Stored data
===============
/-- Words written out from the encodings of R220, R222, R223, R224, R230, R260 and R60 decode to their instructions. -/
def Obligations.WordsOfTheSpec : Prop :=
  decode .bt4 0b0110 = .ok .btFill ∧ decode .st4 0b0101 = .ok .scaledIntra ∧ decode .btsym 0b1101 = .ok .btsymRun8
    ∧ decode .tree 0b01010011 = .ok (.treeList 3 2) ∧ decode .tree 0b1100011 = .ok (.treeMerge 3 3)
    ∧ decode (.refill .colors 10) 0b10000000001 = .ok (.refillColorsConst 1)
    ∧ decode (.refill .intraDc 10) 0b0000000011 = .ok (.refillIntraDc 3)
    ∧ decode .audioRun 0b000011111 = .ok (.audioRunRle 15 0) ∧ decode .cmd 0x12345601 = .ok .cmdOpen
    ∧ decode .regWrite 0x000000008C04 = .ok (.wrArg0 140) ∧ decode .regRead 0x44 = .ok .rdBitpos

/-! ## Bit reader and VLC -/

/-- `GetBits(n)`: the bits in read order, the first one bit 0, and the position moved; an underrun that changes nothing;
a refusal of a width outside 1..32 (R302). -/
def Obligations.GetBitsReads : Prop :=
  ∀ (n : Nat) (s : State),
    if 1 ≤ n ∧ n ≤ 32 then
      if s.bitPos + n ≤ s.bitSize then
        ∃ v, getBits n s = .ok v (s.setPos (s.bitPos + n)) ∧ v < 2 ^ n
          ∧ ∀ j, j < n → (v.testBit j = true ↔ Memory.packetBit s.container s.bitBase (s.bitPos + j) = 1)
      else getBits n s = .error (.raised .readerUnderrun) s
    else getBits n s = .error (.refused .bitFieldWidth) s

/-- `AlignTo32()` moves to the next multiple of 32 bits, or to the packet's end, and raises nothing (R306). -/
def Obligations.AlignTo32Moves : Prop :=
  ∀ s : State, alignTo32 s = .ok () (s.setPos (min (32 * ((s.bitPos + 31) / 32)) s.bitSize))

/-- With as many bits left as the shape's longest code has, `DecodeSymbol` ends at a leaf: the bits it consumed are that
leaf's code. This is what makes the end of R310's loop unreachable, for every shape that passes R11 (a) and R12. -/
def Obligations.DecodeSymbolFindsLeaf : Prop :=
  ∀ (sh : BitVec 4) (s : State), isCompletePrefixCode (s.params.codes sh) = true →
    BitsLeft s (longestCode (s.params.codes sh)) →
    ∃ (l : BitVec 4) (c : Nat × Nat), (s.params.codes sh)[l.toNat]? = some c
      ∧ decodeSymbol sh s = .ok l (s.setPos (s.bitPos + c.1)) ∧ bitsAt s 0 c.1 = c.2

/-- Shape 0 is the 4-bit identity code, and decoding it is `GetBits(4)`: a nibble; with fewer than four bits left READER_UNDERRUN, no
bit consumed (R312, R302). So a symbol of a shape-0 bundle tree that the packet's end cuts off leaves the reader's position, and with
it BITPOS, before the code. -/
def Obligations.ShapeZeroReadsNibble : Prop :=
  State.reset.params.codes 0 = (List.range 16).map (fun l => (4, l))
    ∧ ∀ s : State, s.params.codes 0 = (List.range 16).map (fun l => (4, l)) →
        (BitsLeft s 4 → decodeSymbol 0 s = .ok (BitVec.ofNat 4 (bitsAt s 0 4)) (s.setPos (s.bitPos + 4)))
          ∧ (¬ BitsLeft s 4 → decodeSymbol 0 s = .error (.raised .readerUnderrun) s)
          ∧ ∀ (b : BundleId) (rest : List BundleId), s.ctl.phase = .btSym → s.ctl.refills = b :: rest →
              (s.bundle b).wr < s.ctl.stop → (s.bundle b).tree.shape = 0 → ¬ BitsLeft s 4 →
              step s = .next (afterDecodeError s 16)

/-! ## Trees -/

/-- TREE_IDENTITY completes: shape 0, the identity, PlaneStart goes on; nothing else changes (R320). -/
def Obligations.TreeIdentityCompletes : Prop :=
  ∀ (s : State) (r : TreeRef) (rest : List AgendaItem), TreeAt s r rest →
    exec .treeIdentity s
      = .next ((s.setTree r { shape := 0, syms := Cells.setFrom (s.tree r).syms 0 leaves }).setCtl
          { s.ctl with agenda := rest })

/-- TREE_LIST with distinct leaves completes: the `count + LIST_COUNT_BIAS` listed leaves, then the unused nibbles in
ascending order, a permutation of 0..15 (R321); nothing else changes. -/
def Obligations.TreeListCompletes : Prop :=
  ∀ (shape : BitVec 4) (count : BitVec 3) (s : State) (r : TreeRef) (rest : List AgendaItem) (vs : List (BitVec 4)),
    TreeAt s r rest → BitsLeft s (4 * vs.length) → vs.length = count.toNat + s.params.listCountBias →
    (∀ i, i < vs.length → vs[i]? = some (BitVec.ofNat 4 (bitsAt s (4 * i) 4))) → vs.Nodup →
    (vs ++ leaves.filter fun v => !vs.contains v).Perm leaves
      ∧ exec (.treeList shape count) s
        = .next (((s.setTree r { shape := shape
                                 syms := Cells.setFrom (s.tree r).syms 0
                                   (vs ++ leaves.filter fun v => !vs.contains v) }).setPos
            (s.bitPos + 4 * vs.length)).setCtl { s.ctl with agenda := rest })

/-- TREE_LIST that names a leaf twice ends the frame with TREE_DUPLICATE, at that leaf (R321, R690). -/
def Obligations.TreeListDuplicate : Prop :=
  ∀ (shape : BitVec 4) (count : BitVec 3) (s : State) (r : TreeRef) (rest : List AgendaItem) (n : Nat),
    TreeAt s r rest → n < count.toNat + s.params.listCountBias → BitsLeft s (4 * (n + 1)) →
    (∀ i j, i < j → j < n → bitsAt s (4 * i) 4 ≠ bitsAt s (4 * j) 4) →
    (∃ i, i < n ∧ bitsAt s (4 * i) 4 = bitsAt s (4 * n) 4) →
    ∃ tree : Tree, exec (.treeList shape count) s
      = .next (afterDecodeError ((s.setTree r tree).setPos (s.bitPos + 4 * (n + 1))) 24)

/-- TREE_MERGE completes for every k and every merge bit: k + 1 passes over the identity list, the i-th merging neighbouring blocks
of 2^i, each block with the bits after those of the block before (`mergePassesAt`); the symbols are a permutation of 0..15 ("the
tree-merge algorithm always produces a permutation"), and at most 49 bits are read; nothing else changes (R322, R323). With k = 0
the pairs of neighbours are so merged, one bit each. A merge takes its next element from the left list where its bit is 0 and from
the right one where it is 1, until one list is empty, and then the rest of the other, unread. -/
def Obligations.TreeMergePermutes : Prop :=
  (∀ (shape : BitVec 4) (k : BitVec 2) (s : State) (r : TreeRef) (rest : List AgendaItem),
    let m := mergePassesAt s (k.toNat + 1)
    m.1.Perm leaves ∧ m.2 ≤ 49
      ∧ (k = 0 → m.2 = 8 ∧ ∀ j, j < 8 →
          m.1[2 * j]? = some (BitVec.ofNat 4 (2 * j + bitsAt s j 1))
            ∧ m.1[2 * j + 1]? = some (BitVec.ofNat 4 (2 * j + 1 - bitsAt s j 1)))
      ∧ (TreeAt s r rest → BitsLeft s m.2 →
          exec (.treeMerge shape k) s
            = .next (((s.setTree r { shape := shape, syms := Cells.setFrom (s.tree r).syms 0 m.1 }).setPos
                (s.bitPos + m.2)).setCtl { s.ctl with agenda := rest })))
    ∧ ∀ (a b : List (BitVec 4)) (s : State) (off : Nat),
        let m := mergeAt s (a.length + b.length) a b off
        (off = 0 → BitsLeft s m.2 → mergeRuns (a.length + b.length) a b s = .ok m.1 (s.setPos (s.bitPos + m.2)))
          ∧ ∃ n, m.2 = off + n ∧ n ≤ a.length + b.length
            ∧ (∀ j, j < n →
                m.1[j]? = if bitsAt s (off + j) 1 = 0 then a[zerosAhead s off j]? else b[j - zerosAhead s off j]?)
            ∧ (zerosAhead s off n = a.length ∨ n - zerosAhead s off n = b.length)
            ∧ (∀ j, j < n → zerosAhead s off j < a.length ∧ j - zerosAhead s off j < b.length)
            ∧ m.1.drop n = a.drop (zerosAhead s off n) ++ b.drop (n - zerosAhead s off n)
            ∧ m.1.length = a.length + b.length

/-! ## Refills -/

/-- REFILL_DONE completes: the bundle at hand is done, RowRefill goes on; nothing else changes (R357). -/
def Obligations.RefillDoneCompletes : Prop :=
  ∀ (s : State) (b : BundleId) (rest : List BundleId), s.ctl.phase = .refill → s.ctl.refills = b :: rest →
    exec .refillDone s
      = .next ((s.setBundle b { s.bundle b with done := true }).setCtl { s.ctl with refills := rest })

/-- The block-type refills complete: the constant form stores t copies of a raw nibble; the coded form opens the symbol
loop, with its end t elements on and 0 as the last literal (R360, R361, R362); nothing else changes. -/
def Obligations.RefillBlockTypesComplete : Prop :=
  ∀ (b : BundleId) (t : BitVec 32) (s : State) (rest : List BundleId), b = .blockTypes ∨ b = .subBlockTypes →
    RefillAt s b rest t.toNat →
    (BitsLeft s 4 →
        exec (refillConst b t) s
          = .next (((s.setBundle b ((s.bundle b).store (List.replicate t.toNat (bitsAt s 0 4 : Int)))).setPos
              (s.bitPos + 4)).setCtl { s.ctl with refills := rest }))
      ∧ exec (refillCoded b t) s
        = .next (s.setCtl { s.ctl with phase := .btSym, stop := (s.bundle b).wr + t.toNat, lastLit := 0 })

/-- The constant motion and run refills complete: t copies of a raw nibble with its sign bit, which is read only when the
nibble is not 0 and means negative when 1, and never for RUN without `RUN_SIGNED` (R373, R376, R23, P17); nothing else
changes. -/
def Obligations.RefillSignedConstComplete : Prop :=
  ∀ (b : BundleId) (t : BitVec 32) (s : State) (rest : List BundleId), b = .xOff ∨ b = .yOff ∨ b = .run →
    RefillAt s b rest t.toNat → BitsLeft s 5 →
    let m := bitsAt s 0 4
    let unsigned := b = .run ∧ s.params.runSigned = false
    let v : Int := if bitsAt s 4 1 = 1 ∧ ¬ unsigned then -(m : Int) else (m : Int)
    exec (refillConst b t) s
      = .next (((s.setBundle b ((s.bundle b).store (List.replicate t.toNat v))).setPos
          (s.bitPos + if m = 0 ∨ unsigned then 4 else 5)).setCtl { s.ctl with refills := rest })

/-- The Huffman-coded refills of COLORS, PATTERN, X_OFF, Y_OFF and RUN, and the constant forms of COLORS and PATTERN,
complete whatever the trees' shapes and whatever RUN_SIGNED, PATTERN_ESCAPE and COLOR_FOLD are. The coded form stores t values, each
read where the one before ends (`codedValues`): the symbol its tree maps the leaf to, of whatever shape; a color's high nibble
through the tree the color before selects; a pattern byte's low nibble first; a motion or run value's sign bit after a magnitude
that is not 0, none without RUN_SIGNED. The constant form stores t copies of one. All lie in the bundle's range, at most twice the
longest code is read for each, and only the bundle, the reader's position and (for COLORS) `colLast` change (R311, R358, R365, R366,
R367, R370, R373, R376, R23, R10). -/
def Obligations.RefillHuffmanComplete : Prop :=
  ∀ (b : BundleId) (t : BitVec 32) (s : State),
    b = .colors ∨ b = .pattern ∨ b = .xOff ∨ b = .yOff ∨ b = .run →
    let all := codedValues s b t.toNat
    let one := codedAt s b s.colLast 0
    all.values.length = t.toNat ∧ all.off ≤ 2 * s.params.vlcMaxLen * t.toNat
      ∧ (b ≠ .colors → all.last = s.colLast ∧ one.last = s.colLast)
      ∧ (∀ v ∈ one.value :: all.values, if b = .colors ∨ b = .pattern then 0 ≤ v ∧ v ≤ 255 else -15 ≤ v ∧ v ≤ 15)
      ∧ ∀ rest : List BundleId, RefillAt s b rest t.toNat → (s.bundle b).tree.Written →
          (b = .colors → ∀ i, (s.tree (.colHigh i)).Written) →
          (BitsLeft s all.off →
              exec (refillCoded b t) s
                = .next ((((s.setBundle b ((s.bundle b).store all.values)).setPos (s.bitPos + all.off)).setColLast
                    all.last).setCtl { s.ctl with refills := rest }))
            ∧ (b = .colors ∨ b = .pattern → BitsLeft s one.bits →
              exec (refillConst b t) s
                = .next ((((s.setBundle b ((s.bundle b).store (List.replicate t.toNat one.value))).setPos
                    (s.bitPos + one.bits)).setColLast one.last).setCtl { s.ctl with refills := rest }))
===============
■ **TASK STATEMENT**: Find "else getBits n s = .error (.refused" in the entries above and copy that whole line exactly, then each line after it through the line that contains "sh)[l.toNat]? = some c".

■ **WRITTEN SOLUTION**:
    else getBits n s = .error (.refused .bitFieldWidth) s

/-- `AlignTo32()` moves to the next multiple of 32 bits, or to the packet's end, and raises nothing (R306). -/
def Obligations.AlignTo32Moves : Prop :=
  ∀ s : State, alignTo32 s = .ok () (s.setPos (min (32 * ((s.bitPos + 31) / 32)) s.bitSize))

/-- With as many bits left as the shape's longest code has, `DecodeSymbol` ends at a leaf: the bits it consumed are that
leaf's code. This is what makes the end of R310's loop unreachable, for every shape that passes R11 (a) and R12. -/
def Obligations.DecodeSymbolFindsLeaf : Prop :=
  ∀ (sh : BitVec 4) (s : State), isCompletePrefixCode (s.params.codes sh) = true →
    BitsLeft s (longestCode (s.params.codes sh)) →
    ∃ (l : BitVec 4) (c : Nat × Nat), (s.params.codes sh)[l.toNat]? = some c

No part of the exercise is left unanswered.